/-- EXIT waits while accesses of its strand are on their way or its stores are held. Then it gives back windows,
accumulators and spans, and waits for live children. Without any it ends an uncoupled strand, a child too, whose lanes
go back to its parent where its token was discarded; a strand of a couple is Exited until its partner exits, and then
both are done. YIELD passes the next issue opportunity of its core: it has nothing to wait for, since the model's
vector commands are over when they issue (log entry 7, DESIGN CHOICE). HINT completes, and code 2 starts the window of
the instruction-mix counters anew. MIGR to a mask that holds the present class completes with 0, to a member of a
family too, which is the model's choice (log entry 102, DESIGN CHOICE); one that no search can satisfy completes with
2, and another parks its strand on a search for a core of the mask, with the context's wait bound. (R93, R94, R106,
R107, R109, R110, R111, R352, R360) -/
def Obligations.StrandLife : Prop :=
  (∀ (s t : State), outstanding s s.cur = false → fetching s s.cur 15 = false → heldFrame s s.cur = none →
    t = releaseAll s s.cur → t.cur = s.cur →
    (t.me.children.any (fun c => (t.strand c.uid).run.live) = true → exec .exit s = .next (park t s.cur .children)) ∧
    (t.me.children.any (fun c => (t.strand c.uid).run.live) = false →
      (t.me.coupled = false → ∃ e, exec .exit s = .next e ∧ (e.strand s.cur).run = .done ∧ (e.strand s.cur).accs = [] ∧
        (e.strand s.cur).spans = [] ∧ (e.strand s.cur).queues = [] ∧ e.mem = t.mem ∧
        (∀ p, t.me.parent = some p → p ≠ s.cur → (e.strand p).gvl =
          if ((t.strand p).children.any fun c => c.uid = s.cur && c.auto) = true then min 64 ((t.strand p).gvl + t.me.gvl)
          else (t.strand p).gvl)) ∧
      (t.me.coupled = true → (t.strand t.me.partner).run ≠ .exited → (t.strand t.me.partner).run ≠ .done →
        ∃ e, exec .exit s = .next e ∧ (e.strand s.cur).run = .exited ∧ (e.strand s.cur).accs = [] ∧
          (e.strand s.cur).spans = [] ∧ e.mem = t.mem ∧ ∀ u, u ≠ s.cur → (e.strand u).run = (t.strand u).run) ∧
      (t.me.coupled = true → (t.strand t.me.partner).run = .exited →
        ∃ e, exec .exit s = .next e ∧ (e.strand s.cur).run = .done ∧ (e.strand t.me.partner).run = .done ∧ e.mem = t.mem))) ∧
  (∀ s : State, (outstanding s s.cur = true ∨ fetching s s.cur 15 = true → exec .exit s =
      .next (park s s.cur (.performed (0x20F + if fetching s s.cur 15 then 0xF0 else 0)))) ∧
    (∀ f, outstanding s s.cur = false → fetching s s.cur 15 = false → heldFrame s s.cur = some f →
      exec .exit s = .next (park s s.cur (.parcel f)))) ∧
  (∀ (s : State) (c d a : BitVec 6), d.toNat < 32 → a.toNat < 32 →
    completesWith .yield s (s.updCore s.me.core fun k => { k with yielded := some s.cur }) (s.me.pc + 4) ∧
    (c ≠ 2 → completesWith (.hint c) s s (s.me.pc + 4)) ∧
    (c = 2 → completesWith (.hint c) s (s.updStrand (s.owner s.cur) fun t => t.setWindow 0 0) (s.me.pc + 4)) ∧
    (((s.me.reg a.toNat).toNat % 8 &&& (s.strand (s.owner s.cur)).travel.allowed).testBit (classOf s s.me.core) = true →
      completesWith (.migr d a) s (s.updMe fun t => t.setReg d.toNat 0) (s.me.pc + 4)) ∧
    (((s.me.reg a.toNat).toNat % 8 &&& (s.strand (s.owner s.cur)).travel.allowed).testBit (classOf s s.me.core) = false →
      ((s.strand (s.owner s.cur)).travel.credits = 0 ∨ s.inFamily s.cur = true →
        completesWith (.migr d a) s (s.updMe fun t => t.setReg d.toNat 2) (s.me.pc + 4)) ∧
      (∀ away, away = (s.me.reg a.toNat).toNat % 8 &&& (s.strand (s.owner s.cur)).travel.allowed &&&
          (if (s.couple s.cur).any fun v => !(s.strand v).gangs.isEmpty then 6 else 7) →
        (away = 0 → completesWith (.migr d a) s (s.updMe fun t => t.setReg d.toNat 2) (s.me.pc + 4)) ∧
        (away ≠ 0 → (s.strand (s.owner s.cur)).travel.credits ≠ 0 → s.inFamily s.cur = false →
          exec (.migr d a) s = .next (park { s with
            moves := (s.moves.filter fun x => x.uid != s.owner s.cur) ++ [⟨s.owner s.cur, away, 2,
              s.time + (s.context s.me.ctx).waitBound, none, s.clock, some d.toNat, s.cur, 0, []⟩] } s.cur (.migrate away false))))))

/-- On a C- or V-core with a free slot and a granted length of at least 2, FORKL performs a release at scope core,
halves the granted length, starts a child in the lowest free slot at x[a] with the parent's registers, x[d] apart, and
completes with a token that is not 0 in x[d]; without a slot or lanes it completes with 0; a target that is not a
multiple of 4 takes cause 5. JOINL of the token of a child whose run is over gives the lanes back and completes with
1, and of a token that names no child with 0. (R28, R109) -/
def Obligations.ForkJoin : Prop :=
  (∀ (s s1 : State) (d a : BitVec 6) (slot c : Nat) (rest : List Nat), d.toNat < 32 → a.toNat < 32 → onClass s 3 →
    (s.me.reg a.toNat).toNat % 4 = 0 → answers (release 0 15) s () s1 → s1 = s → c = s.me.gvl / 2 →
    (s.freeSlots s.me.core = slot :: rest → 2 ≤ s.me.gvl → s.nextUid ≠ s.cur →
      ∃ e, completesWith (.forkl d a) s e (s.me.pc + 4) ∧ e.nextUid = s.nextUid + 1 ∧ e.me.gvl = s.me.gvl - c ∧
        (e.strand s.nextUid).run = .ready ∧ (e.strand s.nextUid).pc = s.me.reg a.toNat ∧
        (e.strand s.nextUid).slot = slot ∧ (e.strand s.nextUid).core = s.me.core ∧ (e.strand s.nextUid).gvl = c ∧
        (e.strand s.nextUid).parent = some s.cur ∧ (∀ r, r ≠ d.toNat → (e.strand s.nextUid).reg r = s.me.reg r) ∧
        (e.strand s.nextUid).reg d.toNat = 0 ∧ (d ≠ 0 → e.me.reg d.toNat ≠ 0) ∧
        (∀ b, memByte e.mem b = memByte s.mem b)) ∧
    (s.freeSlots s.me.core = [] ∨ s.me.gvl < 2 →
      completesWith (.forkl d a) s (s.updMe fun t => t.setReg d.toNat 0) (s.me.pc + 4))) ∧
  (∀ (s : State) (d a : BitVec 6), d.toNat < 32 → a.toNat < 32 → onClass s 3 →
    ((s.me.reg a.toNat).toNat % 4 ≠ 0 →
      exec (.forkl d a) s = .next (takeTrap s s.cur ⟨5, 0, s.me.reg a.toNat⟩ false false)) ∧
    ((s.me.children.find? fun c => c.token = s.me.reg a.toNat) = none →
      completesWith (.joinl d a) s (s.updMe fun t => t.setReg d.toNat 0) (s.me.pc + 4)) ∧
    (∀ c, (s.me.children.find? fun c => c.token = s.me.reg a.toNat) = some c → (s.strand c.uid).run.live = false →
      completesWith (.joinl d a) s (s.updMe fun t => { t with
        gvl := min 64 (t.gvl + (s.strand c.uid).gvl)
        children := t.children.filter fun x => x.uid != c.uid }.setReg d.toNat 1) (s.me.pc + 4)) ∧
    (∀ c, (s.me.children.find? fun c => c.token = s.me.reg a.toNat) = some c → (s.strand c.uid).run.live = true →
      exec (.joinl d a) s = .next (park s s.cur (.join c.uid))))

/-- VADD, VSUB, VMUL, VMULH, VMAC, VDIV, VDIVN, VREM, VMIN, VMAX, VMINN, VMAXN, VAND, VOR, VXOR, VSLL, VSRL and VSRA
compute on the elements from VSTART to the end of the strip that VMS selects, wrapped to the element width, with
operand b a vector or the low bits of a scalar register; every other element of d keeps its value, no flag is raised,
VSTART becomes 0, and the instruction completes. VSADD and VSSUB clamp the exact signed sum or difference to the range
of the width and raise SX where they clamp; VABS and VNEG wrap. VREDSUM, VREDMIN and VREDMAX fold b[0] with the active
elements of a in ascending order into element 0 of d, from element 0 whatever VSTART is; no other element changes, and
a strip of no element writes nothing. (R116, R154, R156, R158, R159, R163, R375, R63, R160, R164) -/
def Obligations.VectorInteger : Prop :=
  (computesLanes2 .vadd vecClasses tyWidth 0 (fun d => .data d 2 true) (onBits fun _ x y _ => x + y) ∧
  computesLanes2 .vsub vecClasses tyWidth 0 (fun d => .data d 2 true) (onBits fun _ x y _ => x - y) ∧
  computesLanes2 .vmul vecClasses tyWidth 0 (fun d => .data d 2 true) (onBits fun _ x y _ => x * y) ∧
  computesLanes2 .vmulh vecClasses tyWidth 0 (fun d => .data d 2 true) (onBits fun w x y _ => BitVec.ofInt w (x.toInt * y.toInt / 2 ^ w)) ∧
  computesLanes2 .vmac vecClasses tyWidth 0 .reg (onBits fun _ x y z => z + x * y) ∧
  computesLanes2 .vdiv (fun _ => 3) tyWidth 0 (fun d => .data d 2 true) (onBits fun w x y _ => divides w x y) ∧
  computesLanes2 .vdivn (fun _ => 3) tyWidth 0 (fun d => .data d 2 true) (onBits fun w x y _ => if y = 0 then BitVec.allOnes w else x / y) ∧
  computesLanes2 .vrem (fun _ => 3) tyWidth 0 (fun d => .data d 2 true) (onBits fun w x y _ => remains w x y) ∧
  computesLanes2 .vmin vecClasses tyWidth 0 (fun d => .data d 2 true) (onBits fun _ x y _ => if x.toInt ≤ y.toInt then x else y) ∧
  computesLanes2 .vmax vecClasses tyWidth 0 (fun d => .data d 2 true) (onBits fun _ x y _ => if x.toInt ≤ y.toInt then y else x) ∧
  computesLanes2 .vminn vecClasses tyWidth 0 (fun d => .data d 2 true) (onBits fun _ x y _ => if x.toNat ≤ y.toNat then x else y) ∧
  computesLanes2 .vmaxn vecClasses tyWidth 0 (fun d => .data d 2 true) (onBits fun _ x y _ => if x.toNat ≤ y.toNat then y else x) ∧
  computesLanes2 .vand vecClasses tyWidth 0 (fun d => .data d 2 true) (onBits fun _ x y _ => x &&& y) ∧
  computesLanes2 .vor vecClasses tyWidth 0 (fun d => .data d 2 true) (onBits fun _ x y _ => x ||| y) ∧
  computesLanes2 .vxor vecClasses tyWidth 0 (fun d => .data d 2 true) (onBits fun _ x y _ => x ^^^ y) ∧
  computesLanes2 .vsll vecClasses tyWidth 0 (fun d => .data d 2 true) (onBits fun w x y _ => x <<< (y.toNat % w)) ∧
  computesLanes2 .vsrl vecClasses tyWidth 0 (fun d => .data d 2 true) (onBits fun w x y _ => x >>> (y.toNat % w)) ∧
  computesLanes2 .vsra vecClasses tyWidth 0 (fun d => .data d 2 true) (onBits fun w x y _ => x.sshiftRight (y.toNat % w))) ∧
  (computesLanes2 .vsadd vecClasses tyWidth 0 (fun d => .data d 2 true) (fun _ t x y _ => clamps (tyWidth t)
    ((BitVec.ofNat (tyWidth t) x).toInt + (BitVec.ofNat (tyWidth t) y).toInt)) ∧
  computesLanes2 .vssub vecClasses tyWidth 0 (fun d => .data d 2 true) (fun _ t x y _ => clamps (tyWidth t)
    ((BitVec.ofNat (tyWidth t) x).toInt - (BitVec.ofNat (tyWidth t) y).toInt)) ∧
  computesLanes1 .vabs vecClasses tyWidth 0 (fun _ t x =>
    ((if (BitVec.ofNat (tyWidth t) x).msb then -BitVec.ofNat (tyWidth t) x else BitVec.ofNat (tyWidth t) x).toNat, 0)) ∧
  computesLanes1 .vneg vecClasses tyWidth 0 (fun _ t x => ((-BitVec.ofNat (tyWidth t) x).toNat, 0)) ∧
  computesReduction .vredsum tyWidth 0 (fun t xs b => ((b + xs.sum) % 2 ^ tyWidth t, 0)) ∧
  computesReduction .vredmin tyWidth 0 (fun t xs b => (xs.foldl (fun m x =>
    if (BitVec.ofNat (tyWidth t) m).toInt < (BitVec.ofNat (tyWidth t) x).toInt then m else x) b, 0)) ∧
  computesReduction .vredmax tyWidth 0 (fun t xs b => (xs.foldl (fun m x =>
    if (BitVec.ofNat (tyWidth t) m).toInt < (BitVec.ofNat (tyWidth t) x).toInt then x else m) b, 0)))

------------------------------------------------------------------------

■ Aim of the task ■
Look back at the entries above. Retype the line with "(e.strand s.nextUid).parent = some", the line with "completesWith (.forkl d a) s (s.updMe", and all lines in between.

■ The answer ■
        (e.strand s.nextUid).parent = some s.cur ∧ (∀ r, r ≠ d.toNat → (e.strand s.nextUid).reg r = s.me.reg r) ∧
        (e.strand s.nextUid).reg d.toNat = 0 ∧ (d ≠ 0 → e.me.reg d.toNat ≠ 0) ∧
        (∀ b, memByte e.mem b = memByte s.mem b)) ∧
    (s.freeSlots s.me.core = [] ∨ s.me.gvl < 2 →
      completesWith (.forkl d a) s (s.updMe fun t => t.setReg d.toNat 0) (s.me.pc + 4))) ∧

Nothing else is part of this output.